You're soil may still be too wet even though the false bottom is dry. What are you using as substrate? Also, the plants may just be acclimating like jturner said.

John


----------



## Judy S (Aug 29, 2010)

If you want to hurry the procedure along...cut off not only the obviously bad leaves, but a bunch of the older ones. When you reduce the top growth on plants, more of the energy goes toward establishing roots. That plant can grow in either soil or water, so it really is an easy plant to start--at some point you'll be posting a thread on how to kill it......lol


----------



## AquaAurora (Jan 4, 2015)

On a slight tangent, your plants: Dwarf Palm, Syngonium, and Pothos will get *HUGE *for that small of a tank space, be ready with clippers to start cutting back the larger/taller leaves in a few weeks. I have those on a 55g riparium (fish tank with roots in water but stem/leaves above water), the first 2 are over 17" tall and the pothos leaves are larger than my hand and the vine is several feet long (probably as long as I am tall if I put it out straight)! They dominate the large tank visually... and literally.. major light blockers to the aquatic plants.


----------



## 781frogger (Aug 26, 2014)

thanks for the replies, i can see i have a lot to learn about this!

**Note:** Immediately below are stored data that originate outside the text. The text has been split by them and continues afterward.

-- ==== Sys2Proof/Certificates/Slice0/Obligations.lean ====
section
/-!
DEFINITION. The statements for the provers: what the commands, the state and the whole machine do by the rules of the spec.
-/
open Sys2Proof Sys2Proof.Machine Sys2Proof.Reg

/-! The block as a whole. -/

/-- A step is the front command's effect with the queue's rest; on an empty queue the block idles (assumption 1). -/
def Obligations.StepRunsTheFrontCommand : Prop :=
  (∀ (c : Instr) (rest : List Instr) (s : State), s.pending = c :: rest → step s = exec c { s with pending := rest }) ∧
  (∀ s : State, s.pending = [] → step s = .next s)

/-- No command stops the device, no command touches the queue of waiting commands, and n waiting commands run in n steps. -/
def Obligations.EveryCommandAnswersAndKeepsTheQueue : Prop :=
  (∀ (c : Instr) (s : State), ∃ u, exec c s = .next u ∧ u.pending = s.pending) ∧
  ∀ s : State, ∃ u : State, Sys2Proof.core.run s.pending.length s = .next u ∧ u.pending = []

/-- Whatever command runs, no leg ever conducts on both sides outside EXTEST, and the pins the SSS, DIS, FLT and HSP own follow
their state. -/
def Obligations.LegsNeverShootThroughAndPinsFollow : Prop :=
  ∀ s u : State, s.safe → step s = .next u → u.safe

/-- The reset state meets the invariant, with the bridge coasting. -/
def Obligations.ResetStateIsSafe : Prop := State.reset.safe ∧ State.reset.coasts

/-- No forced pattern turns a switch on before its leg's dead time has passed. -/
def Obligations.ForcedSwitchWaitsItsDeadTime : Prop :=
  ∀ (t : Nat) (run : PinRun) (who : Agent) (mask : BitVec 6) (c : Instr) (s u : State),
    c ∈ [Instr.tripInput t run, .tripInputInactive t run, .tripAscTurnOn t, .tripClear who mask] → exec c s = .next u →
    u.cpm.vio = true → u.extestActive = false → u.b SSS_STS_OVR = false → u.latched ≠ [] →
    ∀ p ∈ [(s.pins.padA, u.pins.padA), (s.pins.padB, u.pins.padB), (s.pins.padC, u.pins.padC)],
      (p.2.hi = true → p.1.hi = false → p.1.lo = false ∧ p.1.offLo + u.r PWM_DTMAX_DTMAX ≤ u.nowF) ∧
      (p.2.lo = true → p.1.lo = false → p.1.hi = false ∧ p.1.offHi + u.r PWM_DTMAX_DTMAX ≤ u.nowF)

/-- The pads of a safe state held by the SSS, after every command. -/
def Obligations.OverridePatternOfTheSafeState : Prop :=
  ∀ (c : Instr) (s u : State), exec c s = .next u →
    u.cpm.vio = true → u.extestActive = false → u.b SSS_STS_OVR = true →
    (u.safest = .freewheel → u.patternOn = false → u.coasts) ∧
    (u.patternOn = true → ∀ q ∈ [u.pins.padA, u.pins.padB, u.pins.padC],
      (q.hi = true ↔ u.sss.pattern = .ascH) ∧ (q.lo = true ↔ u.sss.pattern = .ascL)) ∧
    (u.safest = .ascL → u.pins.padA.hi = false ∧ u.pins.padB.hi = false ∧ u.pins.padC.hi = false ∧
      (u.sss.ascOn = true → u.pins.padA.lo = true ∧ u.pins.padB.lo = true ∧ u.pins.padC.lo = true)) ∧
    (u.safest = .ascH → u.pins.padA.lo = false ∧ u.pins.padB.lo = false ∧ u.pins.padC.lo = false ∧
      (u.sss.ascOn = true → u.pins.padA.hi = true ∧ u.pins.padB.hi = true ∧ u.pins.padC.hi = true))

/-- The enables in SAFE (R30). -/
def Obligations.EnablesFollowTheSafeState : Prop :=
  ∀ (c : Instr) (s u : State), exec c s = .next u →
    u.cpm.vio = true → u.drv = .safe → u.b SSS_STS_WINDREL = false →
    (u.pins.gdenH = true ↔ u.safest = .ascH) ∧ (u.pins.gdenL = true ↔ u.safest = .ascL)

/-! Resets, supplies, boot (chapters 02 to 04). -/

/-- The device resets and their causes (R69, R71, R85); a held safe state stays through NRST (R31); the pin needs VIO (R25). -/
def Obligations.ResetSourcesHoldTheSwitchedDomains : Prop :=
  ∀ s : State,
  (s.cpm.vio = true → ∃ u, exec .nrst s = .next u ∧ s.heldInReset u CPM_RSTCAUSE_NRSTPIN 0x1FF 0b100000111 ∧ s.flashStands u ∧
    (s.drv = .safe → s.b SSS_STS_WINDREL = false → u.drv = .safe ∧ u.safest = s.safest)) ∧
  (s.cpm.vio = false → exec .nrst s = .next (s.after s)) ∧
  (∀ who, s.live .sys → s.mayWrite who CPM_RSTREQ_KEY → (who = .program → s.b CMP_STS_MIS = false) →
    ∃ u, exec (.softwareReset who 0x5A) s = .next u ∧ s.heldInReset u CPM_RSTCAUSE_SOFT 0x1FF 0b100000111 ∧ s.flashStands u) ∧
  (∀ who key, key ≠ 0x5A → exec (.softwareReset who key) s = .next (s.after s)) ∧
  (s.cpm.phase = .inReset ∨ s.cpm.phase = .rom →
    ∃ u, exec .bootWatchdog s = .next u ∧ s.heldInReset u CPM_RSTCAUSE_BWDOG 0x1FF 0b100000111) ∧
  (s.cpm.trialRun = true → s.cpm.trialEnd ≤ s.cpm.msTick →
    ∃ u, exec .trialWatchdog s = .next u ∧ s.heldInReset u CPM_RSTCAUSE_TRIALWD 0x1FF 0b100000111 ∧ s.flashStands u) ∧
  (∃ u, exec (.supplyLow .vddc) s = .next u ∧ u.cpm.vddc = false ∧ Supply.vddc ∉ u.cpm.held ∧ s.flashStands u ∧
    s.heldInReset u CPM_RSTCAUSE_SUPPLY (if bit s.cpm.inReset (domBit .hly) then 0x1FF else 0x1FF - 2 ^ domBit .hly)
      (if s.on .hly then 0b100000111 + 2 ^ domBit .hly else 0b100000111) ∧ u.hly = s.hly)

/-- Supplies, power-on and the TAP (R26, R32, R33, R45, R46, R419). -/
def Obligations.SuppliesAndPowerOn : Prop :=
  ∀ s : State,
  (∃ u, exec .vaonPor s = .next u ∧ (∀ f : Fld, u.r f = f.reset) ∧ u.shadow = [] ∧ s.flashStands u ∧
    (s.kern.flash = [] → ∀ a, kindOf a = .otp → u.byte a = s.byte a) ∧
    (∀ a, 0x20000000 ≤ a → a < 0x20100000 → u.byte a = 0)) ∧
  (∀ x, s.deep = false ∨ s.cpm.wakeDue = false → ∃ u, exec (.supplyHold x) s = .next u ∧ x ∈ u.cpm.held ∧ s.keepsRegs u [] ∧ s.keepsMem u ∧
    (x = .vdds → s.cpm.phase ≠ .inReset → bit u.cpm.inReset (domBit .hly) = false)) ∧
  (s.on .hly = true → ∃ u, exec (.supplyLow .vdds) s = .next u ∧ u.cpm.vdds = false ∧ bit u.cpm.inReset (domBit .hly) = true ∧
    u.r CPM_RSTCAUSE_SUPPLY = 1 ∧ u.cpm.phase = .inReset ∧ u.hly = {} ∧ s.flashStands u) ∧
  (s.on .hly = false → bit s.cpm.rising (domBit .hly) = false → ∃ u, exec (.supplyLow .vdds) s = .next u ∧ u.cpm.vdds = false ∧
    s.keepsRegs u [] ∧ s.keepsMem u) ∧
  (s.live .sys → ∃ u, exec (.supplyLow .vdda) s = .next u ∧ u.cpm.vdda = false ∧ u.raised Fid.vddaLow ∧ u.cpm.phase = s.cpm.phase) ∧
  (s.cpm.dev ≠ .dormant → s.cpm.dev ≠ .parked → ∃ u, exec (.supplyLow .vio) s = .next u ∧ u.cpm.vio = false ∧
    u.r SSS_STS_VIOLOST = 1 ∧ u.cpm.phase = .inReset ∧ u.r CPM_RSTCAUSE_SUPPLY = 1 ∧
    (∀ p ∈ [u.pins.padA, u.pins.padB, u.pins.padC], p.isOff)) ∧
  (s.cpm.dev = .dormant ∨ s.cpm.dev = .parked → ∃ u, exec (.supplyLow .vio) s = .next u ∧ u.cpm.vio = false ∧
    u.r SSS_STS_VIOLOST = 1 ∧ u.cpm.dev = s.cpm.dev ∧ s.keepsMem u) ∧
  (∃ u, exec (.supplyReturn .vdda) s = .next u ∧ u.cpm.vdda = true ∧ s.keepsMem u) ∧
  (∃ u, exec (.supplyReturn .vddc) s = .next u ∧ u.cpm.vddc = true ∧ s.keepsMem u ∧ s.keepsRegs u []) ∧
  (s.on .sys → s.cpm.vio → exec .tapReset s = .next (s.after { s with pwm := { s.pwm with extest := false } }) ∧
    ∀ e cells scan, exec (.boundaryScan e cells scan) s = .next (s.after { s with pwm :=
      { s.pwm with extest := e, cells := cells.toNat, pinCells := scan.cells, captured := s.highPads scan.high } })) ∧
  (s.on .sys = false ∨ s.cpm.vio = false → exec .tapReset s = .next (s.after s) ∧
    ∀ e cells scan, exec (.boundaryScan e cells scan) s = .next (s.after s))

/-! Domains, clocks, sleep (chapter 03). -/

/-- The clocks' events (R59, R419) and the AON time base (R60). -/
def Obligations.ClockEventsAndTheTick : Prop :=
  ∀ s : State,
  (s.live .sys → ∃ u, exec .xoLoss s = .next u ∧ bit (u.r CPM_CLKSTAT_CLKOK) 0 = false ∧ u.cpm.sysOnWrc = true ∧
    u.raised Fid.xoLoss ∧ s.keepsMem u) ∧
  (s.live .sys → ∃ u, exec (.pllUnlock false) s = .next u ∧ bit (u.r CPM_CLKSTAT_CLKOK) 1 = false ∧ u.raised Fid.mpllUnlock) ∧
  (s.live .sys → ∃ u, exec (.pllUnlock true) s = .next u ∧ bit (u.r CPM_CLKSTAT_CLKOK) 2 = false ∧ u.raised Fid.spllUnlock) ∧
  (s.live .sys → ∃ u, exec (.pllLock false) s = .next u ∧ bit (u.r CPM_CLKSTAT_CLKOK) 1 = true ∧
    s.keepsRegs u [CPM_CLKSTAT_CLKOK] ∧ s.keepsMem u ∧ u.cores = s.cores) ∧
  (s.live .sys → ∃ u, exec (.pllLock true) s = .next u ∧ bit (u.r CPM_CLKSTAT_CLKOK) 2 = true ∧ s.keepsMem u) ∧
  (s.live .sys → ∃ u, exec (.clockOutOfRange false) s = .next u ∧ bit (u.r CPM_CLKSTAT_CLKOK) 3 = false ∧ u.raised Fid.wrcRange) ∧
  (s.live .sys → s.cpm.onArc = true → ∃ u, exec (.clockOutOfRange true) s = .next u ∧ bit (u.r CPM_CLKSTAT_CLKOK) 4 = false ∧
    u.cpm.arcBad = true ∧ u.raised Fid.arcRange) ∧
  (s.cpm.arcBad = true → ∃ u, exec .arcWithinLimits s = .next u ∧ bit (u.r CPM_CLKSTAT_CLKOK) 4 = true ∧ u.cpm.arcBad = false) ∧
  (∃ u, exec .arcStarted s = .next u ∧ u.cpm = { s.cpm with arcStarted := true } ∧ s.keepsRegs u [] ∧ s.keepsMem u) ∧
  (∀ t x y, ∃ u, exec (.msTick t x y) s = .next u ∧ u.cpm.msTick = s.cpm.msTick + 1 ∧
    u.cpm.aon = (s.cpm.msTick + 1) * 32768 / 1000 ∧ s.keepsMem u)

/-- Switching domains and naps (R16, R47 to R49, R52, R77). -/
def Obligations.DomainsAndNaps : Prop :=
  ∀ s : State,
  (∀ who req, s.live .sys → s.mayWrite who CPM_DOMREQ_REQ → exec (.domainRequest who req) s = .next (s.after
    (requestable.foldl (fun s d => s.domainAsk d (bit (8 * req.toNat) (domBit d))) (s.w CPM_DOMREQ_REQ req.toNat)))) ∧
  (∀ d, s.on d = true → s.mayOff d = false → s.domainAsk d false = s.w CPM_STATE_REFUSED 1) ∧
  (∀ d, s.on d = true → s.mayOff d = true → (s.domainAsk d false).on d = false) ∧
  (∀ d, s.on d = false → bit (s.domainAsk d true).cpm.rising (domBit d) = true ∧ s.keepsRegs (s.domainAsk d true) []) ∧
  (∀ d, bit s.cpm.rising (domBit d) = true → s.live .sys → Supply.vio ∈ s.cpm.held →
    (if d = .hly then Supply.vdds else Supply.vddc) ∈ s.cpm.held →
    ∃ u, exec (.domainPowerUp d) s = .next u ∧ u.on d = true ∧ bit u.cpm.inReset (domBit d) = false ∧
      (∀ e, e ≠ d → u.on e = s.on e) ∧ s.keepsMem u) ∧
  (∀ t, s.cpm.dev = .run → s.live .impl → s.b CPM_SLEEPCFG_IMPLNAP → s.axesRest → (s.at t).eventSoon = false →
    ∃ u, exec (.implNap t) s = .next u ∧ u.cpm = { s.cpm with implNap := true } ∧ s.keepsRegs u [] ∧ s.keepsMem u) ∧
  (∃ u, exec .implNapWake s = .next u ∧ u.cpm = { s.cpm with implNap := false } ∧ s.keepsRegs u [] ∧ s.keepsMem u) ∧
  (s.cpm.dev = .run → s.live .hly → s.b CPM_SLEEPCFG_HLYNAP →
    ∃ u, exec .hlyNap s = .next u ∧ u.cpm = { s.cpm with hlyNap := true } ∧ u.hly = s.hly ∧ s.keepsRegs u [] ∧ s.keepsMem u) ∧
  (∃ u, exec .hlyNapWake s = .next u ∧ u.cpm = { s.cpm with hlyNap := false } ∧ s.keepsRegs u [] ∧ s.keepsMem u) ∧
  (s.cpm.codeReload = true → ∃ u, exec .codeReloadComplete s = .next u ∧ u.cpm.codeReload = false) ∧
  (s.cpm.cleReload = true → s.live .cle →
    ∃ u, exec .cleReloadComplete s = .next u ∧ u.cpm.cleReload = false ∧ u.r CLE_CTRL_PEN = 0) ∧
  (∀ a, s.cpm.stopFrom = some a → s.cpm.coasting = true → a + 10000 * max 1 (s.r CPM_SLEEPCFG_STOPMAX) ≤ s.cpm.msTick →
    ∃ u, exec .stopmaxExpiry s = .next u ∧ u.r CPM_STATE_UNCONF = 1 ∧ u.cpm.unconf = true ∧ s.keepsRegs u [CPM_STATE_UNCONF])

/-- The scheduler's choice of R55 with the figures and conditions of R54. -/
def Obligations.SleepDepthIsTheDeepestThatFits : Prop :=
  ∀ (s : State) (slotNs : Option Nat),
    (s.sleepDepth slotNs ≠ .run → devCode (s.sleepDepth slotNs) ≤ s.sleepCap ∧ s.maySleep (s.sleepDepth slotNs) = true ∧
      ∀ t, s.availT slotNs = some t → s.sleepCost (s.sleepDepth slotNs) ≤ t) ∧
    (∀ d, devCode (s.sleepDepth slotNs) < devCode d → devCode d ≤ s.sleepCap → s.maySleep d = true →
      ∃ t, s.availT slotNs = some t ∧ t < s.sleepCost d)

the tank is about 6 months old, i have hydroballs as bottom layer, a barrier, and the ABG mix, with mood moss on top . im not sure its just "settling" because ive lost 4 plants in that bottom left...same thing, turned black and to mush. the tank used to be pretty soggy a couple months back. perhaps the soil is still to damp.. maybe remove the moss and let it dry out?

also, are fans pretty crucial for healthy and vibrant grows? my moss is kinda brownish and dry. its just a hard balance to find, trying to avoid whatever rot this is, yet keep the moss wet. if it doesnt get better maybe i should re-soil and re-plant some day

and yes i see NOW, after the fat, bad choice of plants, they are all getting huge! any suggestions on "lower" lying plants for ground cover, that do well in humid tanks? my begonia also "melted" recently. i wasnt growing well anyways

think i just need to keep at it and slowly learn .. thanks for the help everyone.


----------



## 781frogger (Aug 26, 2014)

also, aqua.. any plants you would recommend for a smaller tank? i didnt realize all these would get so big. i probably should just bite the bullet and re plant. i like the setup but yes the plants are bothering me also!


----------



## 781frogger (Aug 26, 2014)

was just working on the viv, removing the moss. ABG seems damp, but not soaked. maybe just a little too wet?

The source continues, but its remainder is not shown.